To effectively achieve your business goals, it is important to focus on website metrics that truly matter. Rather than fixating on a single snapshot, tracking trends over time provides a more comprehensive understanding of your website’s performance. Regularly monitoring specific metrics can offer valuable context about how users interact with your brand, helping you uncover patterns and insights. By leveraging this data, you can make informed decisions about where to allocate your marketing efforts to maximize return on investment (ROI).

Frequently asked questions (FAQs)

How do I analyze my website performance?

Start with Google Analytics 4, which is a comprehensive tool that tracks audience insights, organic search traffic, direct traffic, paid search, email, and social platforms. Your website content management system might also offer a built-in analytics function, but Google Analytics is most widely used. A paid SEO tool, such as Ahrefs or SEMrush, can help you do SEO competitor research and track keyword rankings.

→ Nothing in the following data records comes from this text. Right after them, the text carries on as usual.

/-- Every field of the instruction holds a value the spec lets it hold. The steps the device takes by itself
have no encoding; their parameters name things of the state and are looked up there. -/
def Instr.wf : Instr → Bool
  | .add d a b | .sub d a b | .and d a b | .or d a b | .xor d a b | .andn d a b | .shl d a b | .shr d a b
  | .sra d a b | .rol d a b | .slt d a b | .sltu d a b | .min d a b | .max d a b | .minu d a b | .maxu d a b
  | .mul d a b | .mulh d a b | .mulhu d a b | .div d a b | .divu d a b | .rem d a b | .remu d a b
  | .bfe d a b | .bfeu d a b | .bfi d a b => sregOk d && sregOk a && sregOk b
  | .addI64 d a b | .subI64 d a b | .shlI64 d a b | .shrI64 d a b | .sraI64 d a b | .mulI64 d a b
  | .sltI64 d a b | .sltuI64 d a b => spairOk d && spairOk a && spairOk b
  | .popc d a | .clz d a | .ctz d a | .brev d a => sregOk d && sregOk a
  | .addi d a i | .andi d a i | .ori d a i | .xori d a i | .slti d a i | .sltui d a i | .muli d a i =>
    sregOk d && sregOk a && immOk 10 i
  | .shli d a sh | .shri d a sh | .srai d a sh | .roli d a sh => sregOk d && sregOk a && sh < 32
  | .li d i => sregOk d && immOk 18 i
  | .lih d i => sregOk d && i < 2 ^ 18
  | .bcCond c a off => sregOk a && immOk 14 off && (c != .al || a == 0)
  | .jal off => immOk 26 off
  | .land nw => nw ≤ 8
  | .cmov p q => cregOk p && cregOk q
  | .cgetaddr w p | .cgetbase w p | .cgettop w p | .cgetlen w p => spairOk w && cregOk p
  | .cgetperm w p | .cgetseal w p | .cgetowner w p | .cgettag w p => sregOk w && cregOk p
  | .csetaddr w p q | .cinc w p q | .csetbnd w p q | .csetbndx w p q => spairOk w && cregOk p && cregOk q
  | .cnarrow w p q | .cwithin w p q => sregOk w && cregOk p && cregOk q
  | .cwrap w p q | .cunwrap w p q => cregOk w && cregOk p && cregOk q
  | .cj p | .cjal p => cregOk p
  | .cinci d a i => cregOk d && cregOk a && immOk 14 i
  | .ldI8 d a tk off | .ldN8 d a tk off | .ldI16 d a tk off | .ldN16 d a tk off | .ldN32 d a tk off
  | .stN8 d a tk off | .stN16 d a tk off | .stN32 d a tk off =>
    sregOk d && cregOk a && tkOk tk && off < 128
  | .ldN64 d a tk off | .stN64 d a tk off => spairOk d && cregOk a && tkOk tk && off < 128
  | .ldc d a tk off | .stc d a tk off => cregOk d && cregOk a && tkOk tk && off < 128
  | .ldxN8 d a tk o _ | .ldxN16 d a tk o _ | .ldxN32 d a tk o _ =>
    sregOk d && cregOk a && tkOk tk && o.okLoad
  | .ldxN64 d a tk o _ => spairOk d && cregOk a && tkOk tk && o.okLoad
  | .stxN8 d a tk o _ | .stxN16 d a tk o _ | .stxN32 d a tk o _ =>
    sregOk d && cregOk a && tkOk tk && o.okStore
  | .stxN64 d a tk o _ => spairOk d && cregOk a && tkOk tk && o.okStore
  | .ldcx d a tk o _ => cregOk d && cregOk a && tkOk tk && o.okLoad
  | .stcx d a tk o _ => cregOk d && cregOk a && tkOk tk && o.okStore
  | .amoAddN32 d a tk _ _ | .amoAndN32 d a tk _ _ | .amoOrN32 d a tk _ _ | .amoXorN32 d a tk _ _
  | .amoMinI32 d a tk _ _ | .amoMaxI32 d a tk _ _ | .amoMinN32 d a tk _ _ | .amoMaxN32 d a tk _ _
  | .amoSwapN32 d a tk _ _ => sregOk d && cregOk a && tkOk tk
  | .amoCasN32 d a tk _ _ | .amoSwapN64 d a tk _ _ | .amoAddN64 d a tk _ _ =>
    spairOk d && cregOk a && tkOk tk
  | .amoCasN64 d a tk _ _ => d < 160 && d % 4 == 0 && cregOk a && tkOk tk
  | .fence o _ => o.okFence
  | .lrun tk a n off => tkOk tk && cregOk a && 1 ≤ n && n ≤ 256 && immOk 7 off
  | .emr d | .lmr d => sregOk d
  | .emw a => sregOk a
  | .bar o _ | .barArrive o _ | .barWait o => o < 16
  | .wtok tk thr => tk < 16 && thr < 2 ^ 16
  | .wtokReg tk b => tk < 16 && sregOk b
  | .tkr tk d => tk < 16 && sregOk d
  | .pause n | .dly n => 1 ≤ n && n ≤ 64
  | .yld tk r off => tk < 16 && sregOk r && immOk 14 off
  | .qpushQcopy r | .qpushQcoll r => r ≤ 144 && r % 4 == 0
  | .qpopQmat r => sregOk r
  | .msend a tk | .mrecv a tk | .mcall a tk => cregOk a && tkOk tk
  | .mreply tk => tkOk tk
  | .glaunch d a b tk => sregOk d && cregOk a && cregOk b && tkOk tk
  | .gsub d a tk => sregOk d && cregOk a && tkOk tk
  | .wset t r tk | .wget t r tk => cregOk t && spairOk r && tkOk tk
  | .nop | .gend => true
  | .brk code => code < 2 ^ 14
  | .rdtime d => spairOk d
  | .rdid d sel => sregOk d && 1 ≤ sel && sel ≤ 10
  | .pgreq a tk => cregOk a && tkOk tk
  | .fsrr d | .fsrw d | .mxcr d | .mxcw d => sregOk d
  | .eret | .wfi | .xstep => true
  | .ctlr d n | .ctlw d n => ctlOk d n
  | .tlbi a b k => tlbiOk a b k
  | .swp d | .keyk d => sregOk d
  | .sealctx d a b => cregOk d && cregOk a && sregOk b
  | .iadd h d ty _ a b | .isub h d ty _ a b | .imul h d ty _ a b =>
    h.ok && ty.isInt && d.ok ty.isPair && a.okInt ty.isPair && b.okInt ty.isPair
  | .imulhi h d ty a b => h.ok && ty.isWide && d.ok ty.isPair && a.okInt ty.isPair && b.okInt ty.isPair
  | .imad h d ty _ a b c =>
    h.ok && ty.isInt && d.ok ty.isPair && a.okInt ty.isPair && b.okInt ty.isPair && c.okInt ty.isPair
  | .imin h d ty a b | .imax h d ty a b | .iand h d ty a b | .ior h d ty a b | .ixor h d ty a b
  | .iandn h d ty a b | .ishl h d ty a b | .ishr h d ty a b | .isra h d ty a b =>
    h.ok && ty.isInt && d.ok ty.isPair && a.okInt ty.isPair && b.okInt ty.isPair
  | .iabs h d ty _ a | .ineg h d ty _ a => h.ok && ty.isSigned && d.ok ty.isPair && a.okInt ty.isPair
  | .inot h d ty a | .ipopc h d ty a | .iclz h d ty a | .laneBrev h d ty a =>
    h.ok && ty.isInt && d.ok ty.isPair && a.okInt ty.isPair
  | .isel h d ty a b p =>
    h.ok && ty.isInt && d.ok ty.isPair && a.okInt ty.isPair && b.okInt ty.isPair && predOk p
  | .prmt h d a b c => h.ok && d.ok false && a.okInt false && b.okInt false && c.okInt false
  | .laneBfe h d ty a b => h.ok && ty.isWide && d.ok ty.isPair && a.okInt ty.isPair && b.okInt ty.isPair
  | .laneBfi h d ty a b c =>
    h.ok && (ty == .n32 || ty == .n64) && d.ok ty.isPair && a.okInt ty.isPair && b.okInt ty.isPair
      && c.okInt ty.isPair
  | .idp4 h d ty _ a b c =>
    h.ok && (ty == .i32 || ty == .n32) && d.ok false && a.okInt false && b.okInt false && c.okInt false
  | .fadd h d _ a b | .fsub h d _ a b | .fmul h d _ a b | .fdiv h d _ a b | .fmin h d a b | .fmax h d a b
  | .hadd2 h d _ a b | .hmul2 h d _ a b | .badd2 h d _ a b | .bmul2 h d _ a b =>
    h.ok && d.ok false && a.okFp false && b.okFp false
  | .ffma h d _ a b c | .hfma2 h d _ a b c | .bfma2 h d _ a b c | .bdot2 h d _ a b c =>
    h.ok && d.ok false && a.okFp false && b.okFp false && c.okFp false
  | .fabs h d a | .fneg h d a | .fexp2 h d a | .flog2 h d a | .frcp h d _ a | .frsq h d _ a
  | .fsqrt h d _ a => h.ok && d.ok false && a.okFp false
  | .dadd h d _ a b | .dsub h d _ a b | .dmul h d _ a b | .ddiv h d _ a b | .dmin h d a b | .dmax h d a b =>
    h.ok && d.ok true && a.okFp true && b.okFp true
  | .dfma h d _ a b c => h.ok && d.ok true && a.okFp true && b.okFp true && c.okFp true
  | .dsqrt h d _ a => h.ok && d.ok true && a.okFp true
  | .cvt h d _ sat dty sty a bsel =>
    h.ok && d.ok dty.isPair && a.okTy sty && dty != sty && (!sat || cvtSatOk dty sty) && bsel < 4
      && (bsel == 0 || dty.isFp8 || sty.isFp8)
  | .sxpack h d _ a sc bsel blk => h.ok && vregOk d && vregOk a && vregOk sc && bsel < 4 && blk < 64
  | .sxunpack h d _ _ ty a sc bsel blk =>
    h.ok && vregOk d && vregOk a && vregOk sc && bsel < 4 && blk < 64 && (ty == .f32 || ty == .bf16 || ty == .f16)
  | .pset h p cmp ty a b =>
    h.ok && predOk p && !ty.isFp8 && a.okTy ty && b.okTy ty && (cmp != .un || !ty.isInt)
  | .plop h p pa pb pc lut => h.ok && predOk p && predOk pa && predOk pb && predOk pc && lut < 256
  | .pmov h (.toPred p a) => h.ok && predOk p && a.okInt false
  | .pmov h (.toVec d p) => h.ok && d.ok false && predOk p
  | .mov h d ty a => h.ok && (ty == .i32 || ty == .i64) && d.ok ty.isPair && a.okInt ty.isPair
  | .movi h d imm => h.ok && d.ok false && imm < 2 ^ 32
  | .rnd h d k c =>
    h.ok && d.ok false && spairOk k && match c with
      | .vreg n => vopOk true n
      | .latch n => n < 4
      | _ => false
  | .laneDly n => 1 ≤ n && n ≤ 64
  | .shfl h _ d a b =>
    h.ok && d.ok false && b.okInt false && match a with
      | .vreg n => vregOk n
      | .latch n => n < 4
      | _ => false
  | .vote h _ d p tk => h.ok && sregOk d && predOk p && tk < 16
  | .vballot h d p => h.ok && d.ok false && predOk p
  | .lred h op ty d a tk =>
    h.ok && redOk op ty && d < 160 && (!ty.isPair || d % 2 == 0) && a.okTy ty && tk < 16
  | .lscan h op ty _ d a total tk =>
    h.ok && redOk op ty && vopOk ty.isPair d && a.okTy ty && tk < 16 && match total with
      | none => true
      | some n => n < 160 && (!ty.isPair || n % 2 == 0)
  | .laneMatch h ty d a => h.ok && ty.isWide && d.ok false && a.okInt ty.isPair
  | .lbrx h t c tk => h.ok && vregOk t && cregOk c && tk < 16
  | .lend h tk => h.ok && tkOk tk
  | .vcmov h q p => h.ok && q < 256 && p.ok
  | .vcgetaddr h w p | .vcgetbase h w p | .vcgettop h w p | .vcgetlen h w p => h.ok && vopOk true w && p.ok
  | .vcgetperm h w p | .vcgetseal h w p | .vcgetowner h w p | .vcgettag h w p => h.ok && vregOk w && p.ok
  | .vcsetaddr h q p w | .vcinc h q p w | .vcsetbnd h q p w | .vcsetbndx h q p w =>
    h.ok && q < 256 && p.ok && w.okInt true
  | .vcnarrow h q p w => h.ok && q < 256 && p.ok && w.okInt false
  | .vcwrap h q p k | .vcunwrap h q p k => h.ok && q < 256 && p.ok && k.ok
  | .vcwithin h w p q => h.ok && vregOk w && p.ok && q < 256
  | .ld h ty o _ ro d cap off imm tk =>
    h.ok && ty.isInt && o.okLoad && (!ro || o == .rlx) && vopOk ty.isPair d && cap.ok && off.okInt false
      && immOk 13 imm && tkOk tk
  | .st h ty o _ x cap off imm tk =>
    h.ok && ty.isInt && !ty.isSigned && o.okStore && x.okInt ty.isPair && cap.ok && off.okInt false
      && immOk 13 imm && tkOk tk
  | .ldnr h ty o _ ro d r cap off imm tk =>
    h.ok && ty.isInt && o.okLoad && (!ro || o == .rlx) && vopOk ty.isPair d && predOk r && r != 0 && cap.ok
      && off.okInt false && immOk 13 imm && tkOk tk
  | .ldsub h ty o _ ro d cap off imm tk =>
    h.ok && (ty == .bf16 || ty == .fp8e4) && o.okLoad && (!ro || o == .rlx) && vregOk d && cap.ok
      && off.okInt false && immOk 13 imm && tkOk tk
  | .subs h ty c b tk => h.ok && (ty == .bf16 || ty == .fp8e4) && cregOk c && b ≤ 157 && tkOk tk
  | .unsubs h c b tk => h.ok && cregOk c && b ≤ 157 && tkOk tk
  | .lds h ty o _ d addr imm tk =>
    h.ok && ty.isInt && o.okLoad && vopOk ty.isPair d && addr.okInt false && immOk 13 imm && tkOk tk
  | .sts h ty o _ x addr imm tk =>
    h.ok && ty.isInt && !ty.isSigned && o.okStore && x.okInt ty.isPair && addr.okInt false && immOk 13 imm
      && tkOk tk
  | .atom h op ty _ _ d cap off opnd imm tk =>
    h.ok && atomOk op ty && d.ok ty.isPair && cap.ok && off.okInt false && atomOpndOk op ty opnd
      && immOk 13 imm && tkOk tk
  | .atoms h op ty _ _ d addr opnd imm tk =>
    h.ok && atomOk op ty && d.ok ty.isPair && addr.okInt false && atomOpndOk op ty opnd && immOk 13 imm
      && tkOk tk
  | .laneLdc h o _ d cap off imm tk =>
    h.ok && o.okLoad && d < 256 && cap.ok && off.okInt false && immOk 13 imm && imm % 16 == 0 && tkOk tk
  | .laneStc h o _ v cap off imm tk =>
    h.ok && o.okStore && v < 256 && cap.ok && off.okInt false && immOk 13 imm && imm % 16 == 0 && tkOk tk
  | .laneFence h o _ tk => h.ok && o.okFence && tkOk tk
  | .fencex h src dst o _ tk => h.ok && src != dst && o.okFence && tkOk tk
  | .pf h cap off imm tk => h.ok && cap.ok && off.okInt false && immOk 13 imm && tkOk tk
  | .mmac h fmt _ _ acc a lw tk => h.ok && acc < 16 && a.ok fmt.isSx && lw ≤ 157 && tkOk tk
  | .mdist h fmt _ _ acc a lw tk =>
    h.ok && (fmt == .bf16 || fmt == .f16) && acc < 16 && a.ok false && lw ≤ 157 && tkOk tk
  | .mtopk h _ acc k tk => h.ok && acc < 16 && 1 ≤ k && k ≤ 16 && tkOk tk
  | .mclr h _ acc tk => h.ok && acc < 16 && tkOk tk
  | .mld h _ acc lw tk | .mst h _ acc lw tk => h.ok && acc < 16 && lw ≤ 157 && tkOk tk
  | .mrd h d tk => h.ok && vregOk d && tk < 16
  | .tokc h d p c seq tok tk | .tokcDraft h d p c seq tok tk =>
    h.ok && vopOk true d && predOk p && cregOk c && seq.okInt false && tok.okInt false && tk < 16
  | .tokcf h d p c seq n tk =>
    h.ok && vopOk true d && predOk p && cregOk c && seq.okInt false && 1 ≤ n && n ≤ 15 && tk < 16
  | .tokrj h c seq tk => h.ok && cregOk c && seq.okInt false && tkOk tk
  | .tokf h d c seq tk => h.ok && vregOk d && cregOk c && seq.okInt false && tk < 16
  | .spawnedGroupStart _ | .faultGroupStart _ | .lbrxRedirect _ | .issueChoice _ _ _
  | .starvationPromotion _ _ | .pauseEnd _ | .dlyExpiry _ _ | .fixedLatencyWriteEffect _ | .wtokComplete _
  | .yieldReactivation _ | .queueBlockEnd _ | .scalarMemoryCompletion _ _ | .laneMemoryCompletion _ _
  | .watchStepCompletion _ _ | .matrixStart _ _ | .matrixCompletion _ _ | .copyAccept _ | .copyCompletion _
  | .collectiveAccept _ | .collectiveCompletion _ | .engineFaultDelivery _ | .pageRequestPost _
  | .pageRequestRecheck _ | .firstTouchPoolRetry _ | .tcmpReached _ | .interruptTrap _ | .singleStepTrap _
  | .teamPlacement _ _ _ | .teamReservation _ _ _ | .preemption _ | .teamRestore _ _ _ | .regionSnapshot _
  | .teamExit _ | .teamKill _ _ | .killRequest _ | .budgetExhausted _ | .periodStart _ | .usedUpdate _
  | .watchdogExpiry _ | .launchCompletion _ | .launchRecordUpdate _ | .endNode _ | .launchNode _
  | .copyNode _ | .loopNode _ | .conditionalNode _ | .waitNode _ | .waitNodeRetest _ | .signalNode _
  | .deviceTimeTick | .timeCopyCheck _ | .leaseExpiry _ _ _ | .dirtyWriteBack _ _ _ | .writePerform _ _
  | .forcedPublish _ _ _ | .clockStop _ _ | .gets _ | .getsub _ | .getx _ | .wrh _ | .putx _ | .inv _
  | .fwds _ | .fwdx _ | .upd _ | .ack _ | .data _ | .wback _ | .rdcEviction _ _ | .sweepPassBegin
  | .sweepPassComplete | .peerAccessRequest _ | .exportReturn _ _ | .linkTraining _ _ | .flitReplay _
  | .linkSpareLane _ | .linkFailure _ | .msixWrite _ _ | .portTransferComplete _ | .packageReset
  | .partitionReset _ | .powerManagerStep _ | .leakageUpdate _ _ | .powerAlertAssert | .powerAlertRelease
  | .spareExchange _ _ | .bootok | .stage | .logrd | .fuse | .mailboxCommandEnd | .getMeasurements _
  | .keyLoad | .stop _ _ | .traceSample _ | .laneFocus _ _ | .laneFocusRelease _ _ | .crashDump _
  | .acctArm _ _ | .partcfgWrite _ | .linkpartWrite _ | .coherenceControlWrite _ _ | .exppaWrite _
  | .revocationRegisterWrite _ _ | .registerWrite _ _ | .portMemoryAccess _ _ _ _ _ | .powerLoss
  | .linkPeerLoss _ => true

What are the top three website performance metrics to monitor?

The top three metrics to pay attention to are the conversion rate (tied to your specific objectives), user engagement (time on site and pages per session) and the bounce rate in context with the purpose of specific pages. While traffic and page views are important to inform you of what content performs well, traffic without conversions or deeper engagement may signal that your content isn’t doing enough to keep visitors engaging with other pages on your site.

How do you benchmark your website?

It’s best to analyze patterns and trends over time. Some content-heavy publishers (like blogs) pay attention to weekly or monthly performance data. Otherwise, you can benchmark your metrics to historical data, industry standards, direct competitors and your own business goals. Remember, your website metrics provide valuable insights into how well your content connects with your target audience. Regular monitoring and reporting can help guide you toward making better content marketing decisions that can lead to stronger business results.